◆ ASSIGNED TASK
From the entries below, return exactly the lines beginning at the one that contains "let old := (s.door d).state" and ending at the one that contains "doorNotice d old", both of them included, and only those lines.

◆ EXCERPTED DATA
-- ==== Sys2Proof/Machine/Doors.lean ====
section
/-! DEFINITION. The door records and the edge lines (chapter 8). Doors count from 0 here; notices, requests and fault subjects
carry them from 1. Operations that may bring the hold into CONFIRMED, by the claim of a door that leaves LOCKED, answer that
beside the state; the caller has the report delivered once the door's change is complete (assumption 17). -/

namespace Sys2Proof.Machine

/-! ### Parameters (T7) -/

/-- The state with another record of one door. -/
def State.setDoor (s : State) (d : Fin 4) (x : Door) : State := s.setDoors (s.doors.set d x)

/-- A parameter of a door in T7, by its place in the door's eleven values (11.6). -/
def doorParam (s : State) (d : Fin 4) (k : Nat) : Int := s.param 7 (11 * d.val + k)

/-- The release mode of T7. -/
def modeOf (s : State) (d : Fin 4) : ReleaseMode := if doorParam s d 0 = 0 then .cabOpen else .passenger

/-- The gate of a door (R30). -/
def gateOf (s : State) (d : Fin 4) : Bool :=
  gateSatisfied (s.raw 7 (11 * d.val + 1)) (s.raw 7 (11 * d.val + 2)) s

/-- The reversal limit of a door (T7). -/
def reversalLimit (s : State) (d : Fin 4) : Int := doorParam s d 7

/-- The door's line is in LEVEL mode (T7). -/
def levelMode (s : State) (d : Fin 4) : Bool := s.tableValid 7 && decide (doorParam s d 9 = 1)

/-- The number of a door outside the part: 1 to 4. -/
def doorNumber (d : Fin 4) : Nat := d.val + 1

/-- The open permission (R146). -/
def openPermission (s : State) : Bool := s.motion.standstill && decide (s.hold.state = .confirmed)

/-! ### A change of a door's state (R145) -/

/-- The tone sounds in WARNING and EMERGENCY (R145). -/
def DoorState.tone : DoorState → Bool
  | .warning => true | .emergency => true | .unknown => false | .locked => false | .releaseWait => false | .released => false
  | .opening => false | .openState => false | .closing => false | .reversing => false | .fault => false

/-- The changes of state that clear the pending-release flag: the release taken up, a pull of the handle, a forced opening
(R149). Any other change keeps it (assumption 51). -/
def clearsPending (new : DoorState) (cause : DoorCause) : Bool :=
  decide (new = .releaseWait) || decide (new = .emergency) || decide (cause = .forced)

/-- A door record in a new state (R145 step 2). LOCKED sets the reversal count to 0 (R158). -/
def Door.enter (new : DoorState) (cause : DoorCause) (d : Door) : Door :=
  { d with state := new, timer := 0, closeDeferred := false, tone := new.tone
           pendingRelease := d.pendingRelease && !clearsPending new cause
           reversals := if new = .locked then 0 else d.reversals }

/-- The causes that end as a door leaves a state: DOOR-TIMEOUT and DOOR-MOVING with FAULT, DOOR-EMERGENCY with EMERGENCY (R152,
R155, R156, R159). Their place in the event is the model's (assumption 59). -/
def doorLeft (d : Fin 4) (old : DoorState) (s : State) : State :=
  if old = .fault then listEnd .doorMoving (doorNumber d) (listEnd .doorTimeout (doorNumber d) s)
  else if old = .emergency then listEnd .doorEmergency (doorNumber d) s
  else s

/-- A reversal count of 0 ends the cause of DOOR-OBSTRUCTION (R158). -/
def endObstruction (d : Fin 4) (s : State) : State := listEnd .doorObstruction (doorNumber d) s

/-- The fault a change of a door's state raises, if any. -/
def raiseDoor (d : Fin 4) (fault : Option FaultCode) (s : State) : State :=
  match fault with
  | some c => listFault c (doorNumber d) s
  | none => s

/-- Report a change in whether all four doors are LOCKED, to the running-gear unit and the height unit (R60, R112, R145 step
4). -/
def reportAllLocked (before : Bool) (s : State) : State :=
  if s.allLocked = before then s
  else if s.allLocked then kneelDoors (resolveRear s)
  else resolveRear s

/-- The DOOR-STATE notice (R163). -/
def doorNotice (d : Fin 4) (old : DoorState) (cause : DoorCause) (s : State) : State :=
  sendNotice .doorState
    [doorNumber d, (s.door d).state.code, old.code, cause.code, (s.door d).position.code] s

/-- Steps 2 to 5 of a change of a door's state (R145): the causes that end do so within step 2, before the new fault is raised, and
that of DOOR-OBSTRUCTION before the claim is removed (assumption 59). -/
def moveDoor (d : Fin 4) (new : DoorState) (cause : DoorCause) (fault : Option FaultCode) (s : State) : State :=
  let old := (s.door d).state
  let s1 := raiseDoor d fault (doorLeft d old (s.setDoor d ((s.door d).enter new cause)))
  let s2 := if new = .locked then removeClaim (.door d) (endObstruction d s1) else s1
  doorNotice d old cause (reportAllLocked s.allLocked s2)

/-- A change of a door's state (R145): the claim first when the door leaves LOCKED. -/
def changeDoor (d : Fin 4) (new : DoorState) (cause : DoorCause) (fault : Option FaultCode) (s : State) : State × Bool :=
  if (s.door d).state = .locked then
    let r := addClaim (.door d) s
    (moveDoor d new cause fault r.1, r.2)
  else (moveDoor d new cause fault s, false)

--

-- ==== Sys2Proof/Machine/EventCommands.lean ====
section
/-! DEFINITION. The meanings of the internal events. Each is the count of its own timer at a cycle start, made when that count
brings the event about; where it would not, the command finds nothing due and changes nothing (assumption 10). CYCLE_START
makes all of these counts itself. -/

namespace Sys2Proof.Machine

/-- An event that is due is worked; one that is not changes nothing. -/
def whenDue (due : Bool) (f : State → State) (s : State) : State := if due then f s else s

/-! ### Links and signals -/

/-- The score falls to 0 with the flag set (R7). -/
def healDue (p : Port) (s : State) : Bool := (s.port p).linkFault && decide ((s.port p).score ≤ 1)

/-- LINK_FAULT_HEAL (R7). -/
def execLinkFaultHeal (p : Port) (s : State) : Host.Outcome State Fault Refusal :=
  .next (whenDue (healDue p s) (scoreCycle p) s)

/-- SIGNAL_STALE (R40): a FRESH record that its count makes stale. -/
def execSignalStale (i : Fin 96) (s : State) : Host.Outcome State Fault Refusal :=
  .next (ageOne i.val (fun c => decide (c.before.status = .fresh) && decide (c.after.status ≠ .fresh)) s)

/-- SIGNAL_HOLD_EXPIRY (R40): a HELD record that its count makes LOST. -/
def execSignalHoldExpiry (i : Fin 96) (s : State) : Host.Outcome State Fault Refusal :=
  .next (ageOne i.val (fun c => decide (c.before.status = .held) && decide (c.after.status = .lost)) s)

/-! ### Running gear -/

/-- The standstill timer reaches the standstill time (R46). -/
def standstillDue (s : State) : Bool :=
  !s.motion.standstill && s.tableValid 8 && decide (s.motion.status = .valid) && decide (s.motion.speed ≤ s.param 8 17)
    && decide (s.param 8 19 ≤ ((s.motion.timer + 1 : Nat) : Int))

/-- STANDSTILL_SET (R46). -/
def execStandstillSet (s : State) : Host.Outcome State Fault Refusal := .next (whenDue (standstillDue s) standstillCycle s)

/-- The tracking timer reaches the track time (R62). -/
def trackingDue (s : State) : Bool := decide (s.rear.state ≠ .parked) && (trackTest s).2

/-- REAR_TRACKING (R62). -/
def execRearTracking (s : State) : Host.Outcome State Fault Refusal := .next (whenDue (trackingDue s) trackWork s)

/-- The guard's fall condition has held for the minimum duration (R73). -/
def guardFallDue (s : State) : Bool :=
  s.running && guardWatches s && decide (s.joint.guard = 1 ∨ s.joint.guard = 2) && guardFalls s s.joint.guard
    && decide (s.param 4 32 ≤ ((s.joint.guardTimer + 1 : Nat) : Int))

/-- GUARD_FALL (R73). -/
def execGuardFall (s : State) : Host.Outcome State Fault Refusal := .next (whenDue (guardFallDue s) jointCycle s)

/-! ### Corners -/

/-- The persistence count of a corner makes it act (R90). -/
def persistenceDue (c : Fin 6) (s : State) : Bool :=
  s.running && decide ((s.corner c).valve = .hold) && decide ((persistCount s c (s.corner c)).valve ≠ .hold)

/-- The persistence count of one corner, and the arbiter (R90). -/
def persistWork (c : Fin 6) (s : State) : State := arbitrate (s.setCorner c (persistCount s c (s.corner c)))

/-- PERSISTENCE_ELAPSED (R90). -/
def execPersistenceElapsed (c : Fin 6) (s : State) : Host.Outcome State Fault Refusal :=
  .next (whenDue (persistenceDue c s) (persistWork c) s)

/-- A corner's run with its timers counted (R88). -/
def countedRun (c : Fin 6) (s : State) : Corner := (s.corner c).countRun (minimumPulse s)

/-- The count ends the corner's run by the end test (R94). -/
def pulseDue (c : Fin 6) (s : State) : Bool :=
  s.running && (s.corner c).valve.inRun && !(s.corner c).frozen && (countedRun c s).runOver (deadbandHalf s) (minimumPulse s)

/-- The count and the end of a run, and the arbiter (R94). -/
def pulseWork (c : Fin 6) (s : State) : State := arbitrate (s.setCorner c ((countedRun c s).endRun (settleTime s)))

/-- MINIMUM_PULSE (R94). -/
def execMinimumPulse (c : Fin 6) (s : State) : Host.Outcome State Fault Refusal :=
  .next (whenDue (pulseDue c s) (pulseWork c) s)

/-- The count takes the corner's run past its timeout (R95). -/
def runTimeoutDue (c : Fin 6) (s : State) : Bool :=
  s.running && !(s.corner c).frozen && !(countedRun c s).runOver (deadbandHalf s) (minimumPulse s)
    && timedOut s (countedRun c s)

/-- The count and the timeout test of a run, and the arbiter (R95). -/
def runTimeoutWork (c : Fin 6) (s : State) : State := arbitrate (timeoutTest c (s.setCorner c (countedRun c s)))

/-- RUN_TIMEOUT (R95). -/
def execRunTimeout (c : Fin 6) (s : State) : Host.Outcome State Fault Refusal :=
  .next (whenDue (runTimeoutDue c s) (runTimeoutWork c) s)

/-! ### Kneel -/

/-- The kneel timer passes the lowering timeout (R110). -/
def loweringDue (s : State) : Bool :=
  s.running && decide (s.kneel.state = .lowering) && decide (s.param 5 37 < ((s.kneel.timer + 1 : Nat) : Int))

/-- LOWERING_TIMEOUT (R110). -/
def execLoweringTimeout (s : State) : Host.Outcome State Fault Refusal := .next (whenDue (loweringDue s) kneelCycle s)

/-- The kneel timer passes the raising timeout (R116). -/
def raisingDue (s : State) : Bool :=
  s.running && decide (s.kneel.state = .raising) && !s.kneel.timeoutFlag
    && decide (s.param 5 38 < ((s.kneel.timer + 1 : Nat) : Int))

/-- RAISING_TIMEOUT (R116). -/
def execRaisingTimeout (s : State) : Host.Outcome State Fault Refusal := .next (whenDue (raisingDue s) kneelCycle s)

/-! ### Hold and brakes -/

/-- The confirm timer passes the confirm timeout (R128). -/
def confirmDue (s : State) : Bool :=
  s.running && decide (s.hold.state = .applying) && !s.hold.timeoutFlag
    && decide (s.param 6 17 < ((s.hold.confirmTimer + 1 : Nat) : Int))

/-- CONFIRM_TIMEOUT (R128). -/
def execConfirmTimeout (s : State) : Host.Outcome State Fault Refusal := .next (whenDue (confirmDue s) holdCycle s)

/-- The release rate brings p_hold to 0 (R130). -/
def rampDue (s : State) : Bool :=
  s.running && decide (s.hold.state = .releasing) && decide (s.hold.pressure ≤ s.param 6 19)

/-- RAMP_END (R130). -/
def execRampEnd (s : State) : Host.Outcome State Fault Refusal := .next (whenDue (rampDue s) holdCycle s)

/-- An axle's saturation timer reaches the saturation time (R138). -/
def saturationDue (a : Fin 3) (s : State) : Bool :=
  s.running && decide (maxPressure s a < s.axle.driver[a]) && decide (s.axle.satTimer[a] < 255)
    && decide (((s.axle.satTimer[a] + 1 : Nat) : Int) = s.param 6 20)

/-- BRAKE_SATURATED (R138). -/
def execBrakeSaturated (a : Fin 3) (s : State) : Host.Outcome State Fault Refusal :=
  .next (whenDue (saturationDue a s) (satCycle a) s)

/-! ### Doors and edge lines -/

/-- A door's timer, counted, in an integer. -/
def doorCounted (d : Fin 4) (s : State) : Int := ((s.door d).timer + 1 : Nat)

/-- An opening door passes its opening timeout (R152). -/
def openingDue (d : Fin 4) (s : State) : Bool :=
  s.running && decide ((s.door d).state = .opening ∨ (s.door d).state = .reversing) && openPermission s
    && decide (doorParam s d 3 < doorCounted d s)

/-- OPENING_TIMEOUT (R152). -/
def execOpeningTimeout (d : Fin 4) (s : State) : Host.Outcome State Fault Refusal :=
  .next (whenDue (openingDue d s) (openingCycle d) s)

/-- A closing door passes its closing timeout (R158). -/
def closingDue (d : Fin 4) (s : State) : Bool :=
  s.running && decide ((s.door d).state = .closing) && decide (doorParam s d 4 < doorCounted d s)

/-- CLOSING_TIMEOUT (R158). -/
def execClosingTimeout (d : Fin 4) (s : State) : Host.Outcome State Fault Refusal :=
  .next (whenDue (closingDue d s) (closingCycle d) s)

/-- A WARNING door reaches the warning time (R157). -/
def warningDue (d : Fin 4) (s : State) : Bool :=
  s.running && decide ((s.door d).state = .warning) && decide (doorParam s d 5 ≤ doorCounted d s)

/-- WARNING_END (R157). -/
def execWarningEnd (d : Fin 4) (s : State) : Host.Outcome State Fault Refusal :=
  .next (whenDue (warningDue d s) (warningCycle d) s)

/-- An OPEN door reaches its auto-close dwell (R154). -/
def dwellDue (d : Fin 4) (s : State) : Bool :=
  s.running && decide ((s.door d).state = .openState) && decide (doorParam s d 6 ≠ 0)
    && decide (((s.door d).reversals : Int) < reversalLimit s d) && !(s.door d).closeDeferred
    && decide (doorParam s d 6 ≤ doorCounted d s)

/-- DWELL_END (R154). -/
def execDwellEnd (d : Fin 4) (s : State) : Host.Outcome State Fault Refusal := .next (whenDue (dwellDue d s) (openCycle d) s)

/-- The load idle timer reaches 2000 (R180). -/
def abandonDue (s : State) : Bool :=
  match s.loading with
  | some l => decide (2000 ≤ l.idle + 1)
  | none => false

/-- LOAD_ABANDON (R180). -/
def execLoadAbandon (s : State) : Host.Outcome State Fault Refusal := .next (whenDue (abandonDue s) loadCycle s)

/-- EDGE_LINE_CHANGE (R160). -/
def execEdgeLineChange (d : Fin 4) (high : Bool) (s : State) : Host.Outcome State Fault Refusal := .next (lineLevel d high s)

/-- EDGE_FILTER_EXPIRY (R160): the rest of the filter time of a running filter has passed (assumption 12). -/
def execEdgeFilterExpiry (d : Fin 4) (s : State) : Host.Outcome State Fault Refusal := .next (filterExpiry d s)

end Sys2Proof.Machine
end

---

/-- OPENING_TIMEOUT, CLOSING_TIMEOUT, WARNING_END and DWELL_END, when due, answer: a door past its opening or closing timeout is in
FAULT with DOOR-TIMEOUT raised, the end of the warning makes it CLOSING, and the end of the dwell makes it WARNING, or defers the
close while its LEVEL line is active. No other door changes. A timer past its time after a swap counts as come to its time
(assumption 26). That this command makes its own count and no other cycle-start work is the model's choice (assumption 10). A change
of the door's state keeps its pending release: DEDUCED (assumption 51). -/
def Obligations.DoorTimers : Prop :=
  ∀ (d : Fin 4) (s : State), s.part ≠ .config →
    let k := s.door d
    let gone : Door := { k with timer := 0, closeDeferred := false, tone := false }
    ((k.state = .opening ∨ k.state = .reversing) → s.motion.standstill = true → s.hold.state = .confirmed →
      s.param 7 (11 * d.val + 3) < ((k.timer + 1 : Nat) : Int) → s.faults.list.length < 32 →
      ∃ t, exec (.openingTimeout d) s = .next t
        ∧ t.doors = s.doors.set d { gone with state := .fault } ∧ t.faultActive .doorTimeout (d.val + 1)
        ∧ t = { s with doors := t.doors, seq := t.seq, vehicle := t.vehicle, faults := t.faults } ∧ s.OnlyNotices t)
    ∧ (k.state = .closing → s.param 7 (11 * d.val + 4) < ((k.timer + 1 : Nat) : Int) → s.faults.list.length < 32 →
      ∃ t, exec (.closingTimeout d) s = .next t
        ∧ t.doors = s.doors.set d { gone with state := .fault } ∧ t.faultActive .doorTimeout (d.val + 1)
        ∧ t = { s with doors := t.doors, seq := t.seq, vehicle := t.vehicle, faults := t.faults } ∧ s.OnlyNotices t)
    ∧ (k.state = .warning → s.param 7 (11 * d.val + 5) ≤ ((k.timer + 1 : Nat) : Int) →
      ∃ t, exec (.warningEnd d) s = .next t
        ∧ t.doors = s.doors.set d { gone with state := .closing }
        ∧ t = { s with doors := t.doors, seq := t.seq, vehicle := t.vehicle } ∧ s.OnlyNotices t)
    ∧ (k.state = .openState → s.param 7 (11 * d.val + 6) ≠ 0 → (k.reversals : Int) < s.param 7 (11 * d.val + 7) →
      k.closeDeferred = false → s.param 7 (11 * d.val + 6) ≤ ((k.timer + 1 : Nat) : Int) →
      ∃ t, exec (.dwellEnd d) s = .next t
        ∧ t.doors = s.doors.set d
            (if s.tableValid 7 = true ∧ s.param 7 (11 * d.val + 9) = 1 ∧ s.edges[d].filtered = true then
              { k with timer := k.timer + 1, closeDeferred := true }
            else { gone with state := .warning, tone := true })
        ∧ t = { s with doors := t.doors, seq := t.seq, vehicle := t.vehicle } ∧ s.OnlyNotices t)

◆ ANSWER SECTION
  let old := (s.door d).state
  let s1 := raiseDoor d fault (doorLeft d old (s.setDoor d ((s.door d).enter new cause)))
  let s2 := if new = .locked then removeClaim (.door d) (endObstruction d s1) else s1
  doorNotice d old cause (reportAllLocked s.allLocked s2)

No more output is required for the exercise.